### WORK ORDER
Where does the string "cfgLoops" occur in the records below? Copy every line that holds it.

= = =

/-- Of O37: every system instruction as the next word; both ends of the system registers; the store buffer empty and not;
EXC 0 and 1; BRK_HALT 0 and 1; the last address of the return-stack area; the request line low and high. -/
theorem witness_Qc32System :
    ([(0x3F * 2 ^ 26 + 29 * 2 ^ 21 + 23 * 2 ^ 11, .mfs), (0x3F * 2 ^ 26 + 31 * 2 ^ 16 + 23 * 2 ^ 11 + 1, .mts), (wordX 0 2, .eret), (wordX 31 3, .trap),
      (wordX 0 4, .brk), (wordX 0 5, .syncI), (wordX 0 6, .drain), (0x3F * 2 ^ 26 + 31 * 2 ^ 16 + 7, .stksave),
      (0x3F * 2 ^ 26 + 31 * 2 ^ 16 + 8, .stkload), (wordX 0 9, .wfi)].all (fun p => runsOp p.1 p.2)) = true ∧
    ([0, 1, 2, 3, 4, 5, 6, 7, 8, 10, 16, 23].all (fun r => qSr (0x3F * 2 ^ 26 + 29 * 2 ^ 21 + r * 2 ^ 11) == r)) = true ∧
    (let sb : List SbEntry := [{ addr := 0x10000000, sys := some 0x1000000000, bytes := [], issued := some 0 }];
      (coreAt (wordX 0 6) 0 0 0 [] sb).coreWord 3 = some (wordX 0 6) ∧ ((coreAt (wordX 0 6) 0 0 0 [] sb).coreS 3).sb ≠ []) ∧
    ((coreAt (wordX 31 3) 0 0 0).coreExc 3 = false ∧ (coreAt (wordX 31 3) 0 0 4).coreExc 3 = true ∧
      (coreAt (wordX 31 3) 0 0 4).coreWord 3 = some (wordX 31 3)) ∧
    ((coreAt (wordX 0 4) 0 0 0).on (F.CPUn_DBG_CTRL.BRK_HALT 3) = false ∧
      ((coreAt (wordX 0 4) 0 0 0).wr (F.CPUn_DBG_CTRL.BRK_HALT 3) 1).on (F.CPUn_DBG_CTRL.BRK_HALT 3) = true) ∧
    ((coreAt 0 0x3FFBC 0 0).gpr 3 31 % 4 = 0 ∧ (coreAt 0 0x3FFBC 0 0).gpr 3 31 + 68 ≤ 0x40000) ∧
    ((coreAt (wordX 0 9) 0 0 0).irqLine 3 = false ∧
      (((((coreAt (wordX 0 9) 0 0 0).wr (F.IRQ_SRCs.EN 5) 1).wr (F.IRQ_SRCs.PRIO 5) 15).wr (F.IRQ_SRCs.TARGET 5) 3).wr (F.IRQ_SRCs.COUNT 5) 2).irqLine 3
        = true) := by decide +kernel

/-- Of O38: an interrupt to take, a store's bus error with EXC 0 and 1, an illegal word and a word that could not be
fetched with EXC 0 and 1, a breakpoint at PC, a store buffer with an entry that nothing answers and with one in SRAM. -/
theorem witness_CoreBoundaries :
    (let s := ((((coreAt 0 0 0 1).wr (F.IRQ_SRCs.EN 5) 1).wr (F.IRQ_SRCs.PRIO 5) 15).wr (F.IRQ_SRCs.TARGET 5) 3).wr (F.IRQ_SRCs.COUNT 5) 2;
      s.coreFree 3 = true ∧ s.storeErr 3 = none ∧ s.intTaken 3 = true) ∧
    ((coreAt 0 0 0 0).on (F.CPUn_STATUS.WFI 3) = false ∧ (coreAt 0 0 0 0).intTaken 3 = false ∧ (coreAt 0 0 0 0).bpHit 3 = false ∧
      ((coreAt 0 0 0 0).coreS 3).sb = [] ∧ State.reset.coreWord 3 = none) ∧
    (let s : State := { coreAt 0 0 0 0 with memc := { lateErr := [(3, 7)] } }; s.coreFree 3 = true ∧ s.storeErr 3 = some 7 ∧ s.coreExc 3 = false) ∧
    (let s : State := { coreAt 0 0 0 4 with memc := { lateErr := [(3, 7)] } }; s.coreFree 3 = true ∧ s.storeErr 3 = some 7 ∧ s.coreExc 3 = true) ∧
    ((coreAt 0xFFFFFFFF 0 0 0).coreWord 3 = some 0xFFFFFFFF ∧ qMnem 0xFFFFFFFF = none ∧ (coreAt 0xFFFFFFFF 0 0 0).coreExc 3 = false ∧
      (coreAt 0xFFFFFFFF 0 0 4).coreWord 3 = some 0xFFFFFFFF ∧ (coreAt 0xFFFFFFFF 0 0 4).coreExc 3 = true) ∧
    (let s : State := { coreAt 0 0 0 4 with cores := [(3, { pref := [none], status := 4 })] };
      s.coreFree 3 = true ∧ s.storeErr 3 = none ∧ s.intTaken 3 = false ∧ (s.coreS 3).pref.head? = some none ∧ s.coreExc 3 = true) ∧
    (let s : State := { coreAt 0 0 0 0 with cores := [(3, { pref := [none] })] };
      s.coreFree 3 = true ∧ s.storeErr 3 = none ∧ s.intTaken 3 = false ∧ (s.coreS 3).pref.head? = some none ∧ s.coreExc 3 = false) ∧
    (let s := ((coreAt 0 0 0 0).wr (F.CPUn_BPk.EN 3 3) 1).wr (F.CPUn_BPk.ADDR 3 3) 0x40;
      s.coreLive 3 = true ∧ s.on (F.CPUn_STATUS.HALTED 3) = false ∧ s.coreIdle 3 = true ∧ s.bpHit 3 = true) ∧
    (let s := coreAt 0 0 0 0 [] [{ addr := 0x50000, sys := none, bytes := [1#8], issued := some 5 }];
      s.boot.tripped = false ∧ (s.coreS 3).waiting = none ∧ s.on (F.CPUn_CTRL.RESET 3) = false ∧ (s.coreS 3).haltReq = 0 ∧
        (s.coreS 3).sb = [{ addr := 0x50000, sys := none, bytes := [1#8], issued := some 5 }]) ∧
    (regionOf State.reset.gib 0x1000000003 = .sram 0 ∧ [1#8].length ≤ 4 - 0x1000000003 % 4) := by decide +kernel

/-- Of O39: a core that runs, one that is halted, with an ADD to step over, one in reset; the words of CPUn_CTRL. -/
theorem witness_CoreDebugAndReset :
    (let s := coreAt 0 0 0 0; s.on (F.CPUn_STATUS.HALTED 3) = false ∧ s.on (F.CPUn_STATUS.IN_RESET 3) = false ∧
      s.on (F.CPUn_CTRL.RESET 3) = false ∧ s.coreIdle 3 = true ∧ (s.coreS 3).sb = []) ∧
    (let s : State := ((coreAt 0 0 0 0).wr (F.CPUn_STATUS.HALTED 3) 1).setBytes (ownSys 3 0x100) (leBytes 4 (wordA 0 0));
      s.on (F.CPUn_STATUS.HALTED 3) = true ∧ s.on (F.CPUn_STATUS.IN_RESET 3) = false ∧ s.on (F.CPUn_CTRL.RESET 3) = false ∧
        s.coreIdle 3 = true ∧ s.storeErr 3 = none ∧ s.on (F.CPUn_DBG_CTRL.STEP_IRQ 3) = false ∧
        (s.fetchWord 3 (s.coreS 3).pc).1 = some (wordA 0 0) ∧ qMnem (wordA 0 0) = some .add) ∧
    ((1 : Nat).testBit 0 = true ∧ (2 : Nat).testBit 0 = false ∧ State.reset.on (F.CPUn_STATUS.IN_RESET 3) = true) := by decide +kernel

/-- Of O40: a source that qualifies, without and with events of this cycle, and none; a stack of one and an empty one; the
first and last source. -/
theorem witness_InterruptController :
    (let s := stWith [(F.IRQ_SRCs.EN 338, 1), (F.IRQ_SRCs.PRIO 338, 15), (F.IRQ_SRCs.TARGET 338, 3), (F.IRQ_SRCs.COUNT 338, 255)];
      s.Calm ∧ (s.irqBest 3).map (fun e => e.1) = some 338 ∧ Tbl.find s.cycNow.rc (32 * R.IRQ_SRCs 338 + 8) = none ∧
        ({ s with cyc := { rc := [(32 * R.IRQ_SRCs 338 + 8, (8, 254, 1))] } } : State).irqCycle 338 = (254, 1)) ∧
    (State.reset.Calm ∧ State.reset.irqBest 0 = none ∧ State.reset.irqStack 0 = [] ∧ State.reset.boot.sby ≠ 5) ∧
    (let s : State := { State.reset with irqStk := [(3, [15])] }; s.Calm ∧ s.irqStack 3 = 15 :: []) ∧ 1 ≤ 1 ∧ 338 ≤ 338 := by
  unfold State.Calm
  decide +kernel

/-- Of O41: GO and no GO, a check in each of its results, an active configuration with a software event on the last
channel, a channel locked and not. -/
theorem witness_SluiceConfiguration :
    (State.reset.Calm ∧ (1 : Nat).testBit 0 = true ∧ (2 : Nat).testBit 0 = false ∧ State.reset.on F.SLC_STATUS.BUSY = false ∧ State.reset.slc.act = []) ∧
    (let s := fun snap : Tbl Word => ({ stWith [(F.SLC_STATUS.BUSY, 1), (F.SLC_CHn_CFG.LOCK 5, 1)] with slc := { snap } } : State);
      let s2 := s [(R.SLC_CHn_CFG 63, 0x190#32)]; let s3 := s [(R.SLC_CHn_CFG 5, 0x180#32)]; let s4 := s [(R.SLC_CELLk_IN01 0, 0x160#32)];
      let s1 := s [(R.SLC_CHn_CFG 63, 0x1FF#32)];
      (s2.Calm ∧ s2.on F.SLC_STATUS.BUSY = true ∧ cfgCodeBad s2.slc.snap = true) ∧
      (s3.Calm ∧ cfgCodeBad s3.slc.snap = false ∧ s3.slcLockBad s3.slc.snap = true) ∧
      (s4.Calm ∧ cfgCodeBad s4.slc.snap = false ∧ s4.slcLockBad s4.slc.snap = false ∧ cfgLoops s4.slc.snap ≠ []) ∧
      (s1.Calm ∧ cfgCodeBad s1.slc.snap = false ∧ s1.slcLockBad s1.slc.snap = false ∧ cfgLoops s1.slc.snap = [])) ∧
    (let s : State := { State.reset with slc := { act := [(R.SLC_CHn_CFG 63, w32 (0x180 + 15))] } };
      s.Calm ∧ 15 < 16 ∧ 63 < 64 ∧ s.slc.act = [(R.SLC_CHn_CFG 63, w32 (0x180 + 15))] ∧ s.slc.ch.testBit 63 = false ∧
        s.rd (F.SLC_CHn_STAT.CLASS 63) = 0 ∧ s.boot.sby = 0) ∧
    (let s : State := { State.reset with slc := { act := [(R.SLC_CHn_CFG 63, 0x160#32), (R.SLC_CELLk_CFG 0, 0x10000#32)] } };
      0 ∈ cfgCone s.slc.act 32 (codeCells [bitsOf (cfgWord s.slc.act (R.SLC_CHn_CFG 63)) 0 9,
        bitsOf (cfgWord s.slc.act (R.SLC_CHn_CFG 63)) 16 9]) ∧ (s.cellCfg 0).reg = true ∧ (s.cellCfg 0).clk = false) ∧
    ((stWith [(F.SLC_CHn_CFG.LOCK 63, 1)]).on (F.SLC_CHn_CFG.LOCK 63) = true ∧ State.reset.on (F.SLC_CHn_CFG.LOCK 0) = false) := by
  unfold State.Calm
  decide +kernel

/-- Of O42: pins without a change of function due; the last pin's function written as it is, to one it has, to one that a
timer's second capture pin takes too, and to one it has not; a pad that the part drives, that
is driven from outside or by its pull in each setting; a filter window; a task event; a bank whose level agrees and
differs; the Standby states; TICK_OUT high. -/
theorem witness_PinsAndBanks :
    (∀ e, e ∈ State.reset.pin → e.2.mux = none) ∧
    (bitsOf (State.reset.func 95) 0 3 = State.reset.func 95 ∧ (bitsOf 1 0 3 ≠ State.reset.func 95 ∧ funcOk 95 (bitsOf 1 0 3) = true) ∧
      (bitsOf 7 0 3 ≠ State.reset.func 95 ∧ funcOk 95 (bitsOf 7 0 3) = false)) ∧
    (let s := stWith [(F.PMX_PINp.FUNC 79, 2)];
      bitsOf 2 0 3 ≠ s.func 95 ∧ funcOk 95 (bitsOf 2 0 3) = true ∧
        1 < ((s.wr (F.PMX_PINp.FUNC 95) 2).capPins (95 % 16)).length) ∧
    ((stWith [(F.GPIO_OEb.OE 5, 0x8000)]).pinsDue.padDrive 95 = some false) ∧
    (let u := State.reset.pinsDue;
      u.padDrive 95 = none ∧ 1 < 2 ∧ 2 ≤ 2 ∧ (u.pinFilt 95).1 = 0 ∧ u.pinRaw 95 ≠ (1 == 1) ∧
      u.on F.GPIO_SBY_CTRL.HELD = false ∧ (u.pinS 95).busy = none ∧ u.slcTake 4 95 = none) ∧
    ([1, 2, 3].all (fun v => (stWith [(F.GPIO_PINp_CFG.PULL 95, v)]).pinsDue.rd (F.GPIO_PINp_CFG.PULL 95) == v)) = true ∧
    (let s := stWith [(F.GPIO_SBY_CTRL.HELD, 1), (F.GPIO_PINp_SBY.SPULL 95, 1)];
      s.pinsDue.on F.GPIO_SBY_CTRL.HELD = true ∧ s.pinsDue.rd (F.GPIO_PINp_SBY.SPULL 95) = 1) ∧
    (let s : State := { State.reset with pin := [(95, { busy := some 7 })], slc := { due := [(4, 95, 6)] }, tickOut := some 600 };
      (s.pinsDue.pinS 95).busy = some 7 ∧ (s.pinsDue.slcTake 4 95).isSome = true ∧ s.tickOut = some 600) ∧
    (State.reset.bankOff 5 = false ∧ (stWith [(F.GPIO_BANKb_CFG.V33 5, 1), (F.GPIO_BANKb_CFG.VSENSE 5, 1)]).bankOff 5 = false ∧
      (stWith [(F.GPIO_BANKb_CFG.V33 5, 1)]).on (F.GPIO_BANKb_CFG.V33 5) = true ∧ State.reset.on (F.GPIO_BANKb_CFG.V33 5) = false) ∧
    ((1 : Nat).testBit 0 = true ∧ (2 : Nat).testBit 0 = false ∧ (stWith [(F.GPIO_SBY_CTRL.HELD, 1)]).on F.GPIO_SBY_CTRL.HELD = true ∧
      State.reset.on F.GPIO_SBY_CTRL.HELD = false ∧ State.reset.tickOut = none) := by
  decide +kernel

/-- Engine 15 is in state `st` and is about to begin an instruction of operation `op`. -/
def cloveAt (st op : Nat) (tx rx : List Nat) : State :=
  { ((stWith [(F.CLVn_CTRL.STATE 15, st), (F.CLVn_CTRL.ENABLE 15, 1), (F.CLVn_SREG.STATE 15, 31)]).setReg (R.CLVn_PROGi_LO 15 31)
      (op * 2 ^ 28)).setReg (R.CLVn_PROGi_HI 15 31) 0x1001FF with clv := [(15, { tx, rx, cycAt := 9 })] }

/-- Of O43: every operation about to begin, in RUNNING and from STARTING, its FIFO with room or a word and without; an
engine that begins none. -/
theorem witness_CloveOperations :
    (State.reset.rd (F.CLVn_CTRL.STATE 15) ≠ 1 ∧ (State.reset.clvArm 15).clvReady 15 = false) ∧
    ((cloveAt 1 0 [] []).rd (F.CLVn_CTRL.STATE 15) = 1 ∧ (cloveAt 1 0 [] []).on (F.CLVn_CTRL.ENABLE 15) = true) ∧
    ([1, 2].all (fun st => (List.range 16).all (fun op => let u := (cloveAt st op [] []).clvArm 15;
      u.clvReady 15 && clvOp (u.clvWord 15) == op))) = true ∧
    (((cloveAt 2 3 [9] []).clvArm 15).clvS 15).tx = 9 :: [] ∧ (((cloveAt 2 3 [] []).clvArm 15).clvS 15).tx = [] ∧
    (((cloveAt 2 4 [] [1, 2, 3]).clvArm 15).clvS 15).rx.length < 4 ∧
    4 ≤ (((cloveAt 2 4 [] [1, 2, 3, 4]).clvArm 15).clvS 15).rx.length := by decide +kernel

/-- Of O44: an engine OFF and one whose start is not over; one that runs and one that stops, stalled, in its last cycle and
in an earlier one; FIFOs with room, full, empty, full while a FETCH is due; a core read in the cycle of a stalled DEPOSIT;
a trigger taken in and none, with TRIG_PEND clear and set, and cleared by an instruction of the same cycle. -/
theorem witness_CloveCommands :
    (let s := State.reset.clvFollow 15;
      s.rd (F.CLVn_CTRL.STATE 15) = 0 ∧ (1 : Nat).testBit 0 = true ∧ (1 : Nat).testBit 1 = false ∧ (3 : Nat).testBit 1 = true ∧
        (0 : Nat).testBit 0 = false ∧ (2 : Nat).testBit 0 = false ∧ 31 < 32 ∧ (s.clvS 15).tx.length < 4 ∧
        (State.reset.clvS 15).rx = [] ∧ State.reset.slcTake 3 15 = none) ∧
    (let s : State := { stWith [(F.CLVn_CTRL.STATE 15, 1)] with clv := [(15, { cycAt := 6 })] };
      s.now < (s.clvS 15).cycAt ∧ (s.clvFollow 15).rd (F.CLVn_CTRL.STATE 15) = 1) ∧
    ([2, 3].all (fun st => let s : State := { stWith [(F.CLVn_CTRL.STATE 15, st)] with clv := [(15, { stalled := true })] };
      (s.clvFollow 15).rd (F.CLVn_CTRL.STATE 15) == st && ((s.clvFollow 15).clvS 15).stalled)) = true ∧
    ([2, 3].all (fun st => let s : State := { stWith [(F.CLVn_CTRL.STATE 15, st)] with clv := [(15, { begun := true, left := 1 })] };
      (s.clvFollow 15).rd (F.CLVn_CTRL.STATE 15) == st && !((s.clvFollow 15).clvS 15).stalled && ((s.clvFollow 15).clvS 15).begun &&
        decide (((s.clvFollow 15).clvS 15).left ≤ 1))) = true ∧
    (let s : State := { ((stWith [(F.CLVn_CTRL.STATE 15, 2)]).setReg (R.CLVn_PROGi_LO 15 0) (13 * 2 ^ 20)) with clv := [(15, { begun := true, left := 1 })] };
      let v := (s.clvFollow 15).reach 0;
      v.trigNow 15 = none ∧ bitsOf (v.clvWord 15) 20 4 = 13) ∧
    (let s : State := { stWith [(F.CLVn_CTRL.STATE 15, 2)] with clv := [(15, { begun := true, left := 2, tx := [1, 2, 3, 4], rx := [9] })],
                                                                 slc := { due := [(3, 15, 6)] } };
      1 < ((s.clvFollow 15).clvS 15).left ∧ ((s.clvFollow 15).clvS 15).tx.length = 4 ∧ (s.clvFollow 15).fetchDue 15 = false ∧
        (s.clvS 15).rx = 9 :: [] ∧ (s.clvS 15).stalled = false ∧ (s.clvFollow 15).rd (F.CLVn_CTRL.STATE 15) ≠ 0 ∧
        (s.slcTake 3 15).isSome = true ∧ s.on (F.CLVn_STATUS.TRIG_PEND 15) = false) ∧
    (let s : State := { cloveAt 2 3 [1, 2, 3, 4] [] with now := 9 };
      ((s.clvFollow 15).clvS 15).tx.length = 4 ∧ (s.clvFollow 15).fetchDue 15 = true) ∧
    (let s : State := { cloveAt 2 4 [] [] with now := 9, clv := [(15, { rx := [7, 1, 2, 3], stalled := true, cycAt := 9 })] };
      (s.clvS 15).rx = 7 :: [1, 2, 3] ∧ (s.clvS 15).stalled = true ∧ (s.clvS 15).cycAt / 3 = s.now / 3 ∧
        clvOp (s.clvWord 15) = 4 ∧ (s.clvS 15).begun = false ∧ s.rd (F.CLVn_CTRL.STATE 15) = 2 ∧ [1, 2, 3].length < 4) ∧
    (let s : State := { ((stWith [(F.CLVn_CTRL.STATE 15, 2), (F.CLVn_STATUS.TRIG_PEND 15, 1)]).setReg (R.CLVn_PROGi_LO 15 0) (13 * 2 ^ 20)) with
        clv := [(15, { begun := true, left := 1, cycEnd := 6 })], slc := { due := [(3, 15, 6)] } };
      s.on (F.CLVn_STATUS.TRIG_PEND 15) = true ∧
        (match s.slcTake 3 15 with
          | some (t0, x) => let y := x.reach t0;
            y.clvEnds 15 && (bitsOf (s.clvWord 15) 20 4 == 13) && y.trigNow 15 == none
          | none => false) = true) ∧
    (let s : State := { stWith [(F.CLVn_CTRL.STATE 15, 2), (F.CLVn_STATUS.TRIG_PEND 15, 1)] with slc := { due := [(3, 15, 6)] } };
      s.on (F.CLVn_STATUS.TRIG_PEND 15) = true ∧ (s.slcTake 3 15).isSome = true ∧ s.clvEnds 15 = false) := by decide +kernel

= = =

### SOLUTION
      (s4.Calm ∧ cfgCodeBad s4.slc.snap = false ∧ s4.slcLockBad s4.slc.snap = false ∧ cfgLoops s4.slc.snap ≠ []) ∧
      (s1.Calm ∧ cfgCodeBad s1.slc.snap = false ∧ s1.slcLockBad s1.slc.snap = false ∧ cfgLoops s1.slc.snap = [])) ∧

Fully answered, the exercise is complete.